-- ==== Sys2Proof/Machine/Alu.lean ====
section
/-! DEFINITION. The ALU instructions: with an immediate (spec/41_alu_immediate.md), with three operands, the counts and
the conditional moves (spec/42_alu_register.md). -/
namespace Sys2Proof.Machine

/-- GPR[rd] <- f (GPR[rs], GPR[rt]). -/
def State.aluReg (s : State) (rs rt rd : Reg) (f : Word → Word → Word) : Result :=
  .next ((s.retire [rd]).writeGpr rd (f (s.srcRs rs) (s.srcRt rt)))

/-- GPR[rt] <- f (GPR[rs]). -/
def State.aluImm (s : State) (rs rt : Reg) (f : Word → Word) : Result :=
  .next ((s.retire [rt]).writeGpr rt (f (s.srcRs rs)))

/-- The result of a 33-bit sum or difference to rd, or Integer Overflow (spec/60_exceptions.md R345). -/
def State.aluTrapping (s : State) (rd : Reg) (t : BitVec 33) : Result :=
  if overflows t then .next (s.raise .integerOverflow)
  else .next ((s.retire [rd]).writeGpr rd (t.setWidth 32))

/-- 0^31 || b. -/
def boolWord (b : Bool) : Word := if b then 1 else 0

/-- How many of bits k - 1, k - 2, ... equal b before one does not. -/
def leadingFrom (b : Bool) (w : Word) : Nat → Nat
  | 0 => 0
  | k + 1 => if w.getLsbD k = b then leadingFrom b w k + 1 else 0

/-- The number of leading bits equal to b, 0 to 32 (spec/42_alu_register.md R180, R181). -/
def countLeading (b : Bool) (w : Word) : Word := BitVec.ofNat 32 (leadingFrom b w 32)

/-- CLO and CLZ: refused where rt and rd differ (spec/30_encoding.md R123, U5). -/
def State.countBits (s : State) (b : Bool) (rs rt rd : Reg) : Result :=
  if rt = rd then .next ((s.retire [rd]).writeGpr rd (countLeading b (s.srcRs rs)))
  else .refused .countRegistersDiffer

/-- GPR[rd] <- GPR[rs] where the condition on GPR[rt] holds; otherwise rd is not written. -/
def State.condMove (s : State) (rs rt rd : Reg) (cond : Word → Bool) : Result :=
  if cond (s.srcRt rt) then .next ((s.retire [rd]).writeGpr rd (s.srcRs rs))
  else .next (s.retire [])

/-! ## Immediate operand -/

/-- ADDI (spec/41_alu_immediate.md R160). -/
def execAddi (rs rt : Reg) (imm : Half) (s : State) : Result :=
  s.aluTrapping rt (sum33 (s.srcRs rs) (sext16 imm))
/-- ADDIU (spec/41_alu_immediate.md R161). -/
def execAddiu (rs rt : Reg) (imm : Half) (s : State) : Result := s.aluImm rs rt (fun a => a + sext16 imm)
/-- SLTI (spec/41_alu_immediate.md R162). -/
def execSlti (rs rt : Reg) (imm : Half) (s : State) : Result := s.aluImm rs rt (fun a => boolWord (a.slt (sext16 imm)))
/-- SLTIU (spec/41_alu_immediate.md R163). -/
def execSltiu (rs rt : Reg) (imm : Half) (s : State) : Result := s.aluImm rs rt (fun a => boolWord (a.ult (sext16 imm)))
/-- ANDI (spec/41_alu_immediate.md R164). -/
def execAndi (rs rt : Reg) (imm : Half) (s : State) : Result := s.aluImm rs rt (fun a => a &&& zext16 imm)
/-- ORI (spec/41_alu_immediate.md R165). -/
def execOri (rs rt : Reg) (imm : Half) (s : State) : Result := s.aluImm rs rt (fun a => a ||| zext16 imm)
/-- XORI (spec/41_alu_immediate.md R166). -/
def execXori (rs rt : Reg) (imm : Half) (s : State) : Result := s.aluImm rs rt (fun a => a ^^^ zext16 imm)
/-- LUI (spec/41_alu_immediate.md R167). -/
def execLui (rt : Reg) (imm : Half) (s : State) : Result := .next ((s.retire [rt]).writeGpr rt (imm ++ 0#16))

/-! ## Three operands -/

/-- ADD (spec/42_alu_register.md R170). -/
def execAdd (rs rt rd : Reg) (s : State) : Result := s.aluTrapping rd (sum33 (s.srcRs rs) (s.srcRt rt))
/-- ADDU (spec/42_alu_register.md R171). -/
def execAddu (rs rt rd : Reg) (s : State) : Result := s.aluReg rs rt rd (fun a b => a + b)
/-- SUB (spec/42_alu_register.md R172). -/
def execSub (rs rt rd : Reg) (s : State) : Result := s.aluTrapping rd (diff33 (s.srcRs rs) (s.srcRt rt))
/-- SUBU (spec/42_alu_register.md R173). -/
def execSubu (rs rt rd : Reg) (s : State) : Result := s.aluReg rs rt rd (fun a b => a - b)
/-- SLT (spec/42_alu_register.md R174). -/
def execSlt (rs rt rd : Reg) (s : State) : Result := s.aluReg rs rt rd (fun a b => boolWord (a.slt b))
/-- SLTU (spec/42_alu_register.md R175). -/
def execSltu (rs rt rd : Reg) (s : State) : Result := s.aluReg rs rt rd (fun a b => boolWord (a.ult b))
/-- AND (spec/42_alu_register.md R176). -/
def execAnd (rs rt rd : Reg) (s : State) : Result := s.aluReg rs rt rd (fun a b => a &&& b)
/-- OR (spec/42_alu_register.md R177). -/
def execOr (rs rt rd : Reg) (s : State) : Result := s.aluReg rs rt rd (fun a b => a ||| b)
/-- XOR (spec/42_alu_register.md R178). -/
def execXor (rs rt rd : Reg) (s : State) : Result := s.aluReg rs rt rd (fun a b => a ^^^ b)
/-- NOR (spec/42_alu_register.md R179). -/
def execNor (rs rt rd : Reg) (s : State) : Result := s.aluReg rs rt rd (fun a b => ~~~(a ||| b))
/-- CLO (spec/42_alu_register.md R180). -/
def execClo (rs rt rd : Reg) (s : State) : Result := s.countBits true rs rt rd
/-- CLZ (spec/42_alu_register.md R181). -/
def execClz (rs rt rd : Reg) (s : State) : Result := s.countBits false rs rt rd
/-- MOVN (spec/42_alu_register.md R182). -/
def execMovn (rs rt rd : Reg) (s : State) : Result := s.condMove rs rt rd (fun b => b ≠ 0)
/-- MOVZ (spec/42_alu_register.md R183). -/
def execMovz (rs rt rd : Reg) (s : State) : Result := s.condMove rs rt rd (fun b => b = 0)

end Sys2Proof.Machine
end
━━━━━━━━━━
WHAT TO WORK ON: All lines that contain the word "where" should be copied from the listing.

COMPLETED TASK:
/-- CLO and CLZ: refused where rt and rd differ (spec/30_encoding.md R123, U5). -/
/-- GPR[rd] <- GPR[rs] where the condition on GPR[rt] holds; otherwise rd is not written. -/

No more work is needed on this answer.